# Lazy Sort  wiki

Inside quick sort, there is a binary tree waiting to be discovered.

The basic quick sort algorithm looks like this:

```To quicksort(Set)
If Set is empty, then return an empty vector
Otherwise
Select a value in Set, Pivot
Make Left from all values in Set less than Pivot
Make Right from all values in Set greater than Pivot
Return the concatenation of Quicksort(Left), Pivot, Quicksort(Right)
```

The binary tree becomes quite obvious if the concatenation in the last step is replaced by making a binary tree node. The final vector can then be created by flattening the binary tree.

Similarly, we could compute factorial(n) by first making a vector of integers from 1 to n and then multiplying the elements of the vector.

In both cases, we have a kind of "virtual" intermediate structure, which we actually eliminate in practice by incorporating it into program flow.  However, it can be useful sometimes to reveal the intermediate structure.

For example, suppose we have a very large vector of family incomes, say of a million families. We want to compute some measure of income inequality; a common one is to find the ratio between the average income of the highest quintile (that is, the 20% of the population with the highest incomes) and the lowest quintile (that is, the 20% of the population with the lowest incomes).

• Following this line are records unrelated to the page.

-- ==== Sys2Proof/Laws/Run.lean ====
section
/-! SUPPORT. Runs of several steps, and what a step that answers a next state has done. -/

namespace Sys2Proof.Machine

open Sys2Proof

/-- A run of `k + 1` steps that begins with a step to `t` goes on as a run of `k` steps from `t`. -/
theorem run_next {s t : State} (h : step s = .next t) (k : Nat) :
    Host.Core.run Sys2Proof.core (k + 1) s = Host.Core.run Sys2Proof.core k t := by
  have h' : Sys2Proof.core.step s = .next t := h
  simp only [Host.Core.run, h']

/-- A run that answers a state began with a step that answered one. -/
theorem run_succ_inv {s u : State} {k : Nat} (h : Host.Core.run Sys2Proof.core (k + 1) s = .next u) :
    ∃ t, step s = .next t ∧ Host.Core.run Sys2Proof.core k t = .next u := by
  cases hs : step s with
  | next t => exact ⟨t, rfl, by rw [← run_next hs]; exact h⟩
  | fault r =>
    have h' : Sys2Proof.core.step s = .fault r := hs
    simp [Host.Core.run, h'] at h
  | refused r =>
    have h' : Sys2Proof.core.step s = .refused r := hs
    simp [Host.Core.run, h'] at h

/-- A run of `a + b` steps is a run of `a` steps and then one of `b`. -/
theorem run_add {a : Nat} : ∀ {s t : State}, Host.Core.run Sys2Proof.core a s = .next t → ∀ b,
    Host.Core.run Sys2Proof.core (a + b) s = Host.Core.run Sys2Proof.core b t := by
  induction a with
  | zero =>
    intro s t h b
    cases h
    rw [Nat.zero_add]
  | succ a ih =>
    intro s t h b
    obtain ⟨u, hu, h⟩ := run_succ_inv h
    rw [Nat.succ_add, run_next hu]
    exact ih h b

end Sys2Proof.Machine
end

To compute this value, we need to semi-sort the vector of incomes. Ideally, we want to just sort it enough so that we can extract the (unordered) first and last quintiles. One general-purpose way of doing this is to run the quick sort algorithm lazily; first, we stop when we reach the node corresponding to the 20% point; and then we start again, stopping when we reach the 80% point. To do that (in general), we need keep at least part of the implicit binary tree around.

One way of doing this is to change quicksort so that the recursion is replaced by a "promise"; that is, instead of actually doing the recursion, we make a function closure which when called will do the next recursion step.

The Lua distribution includes `sort.lua` which has a simple implementation of quick sort; slightly simplified, the core is as follows:

```function qsort(vec, low, high)
if low < high then
local middle = partition(vec, low, high)
qsort(vec, low, middle-1)
qsort(vec, middle+1, high)
end
end
```

I've separated out the `partition` function and given variables possibly more meaningful names to make the algorithm a little clearer.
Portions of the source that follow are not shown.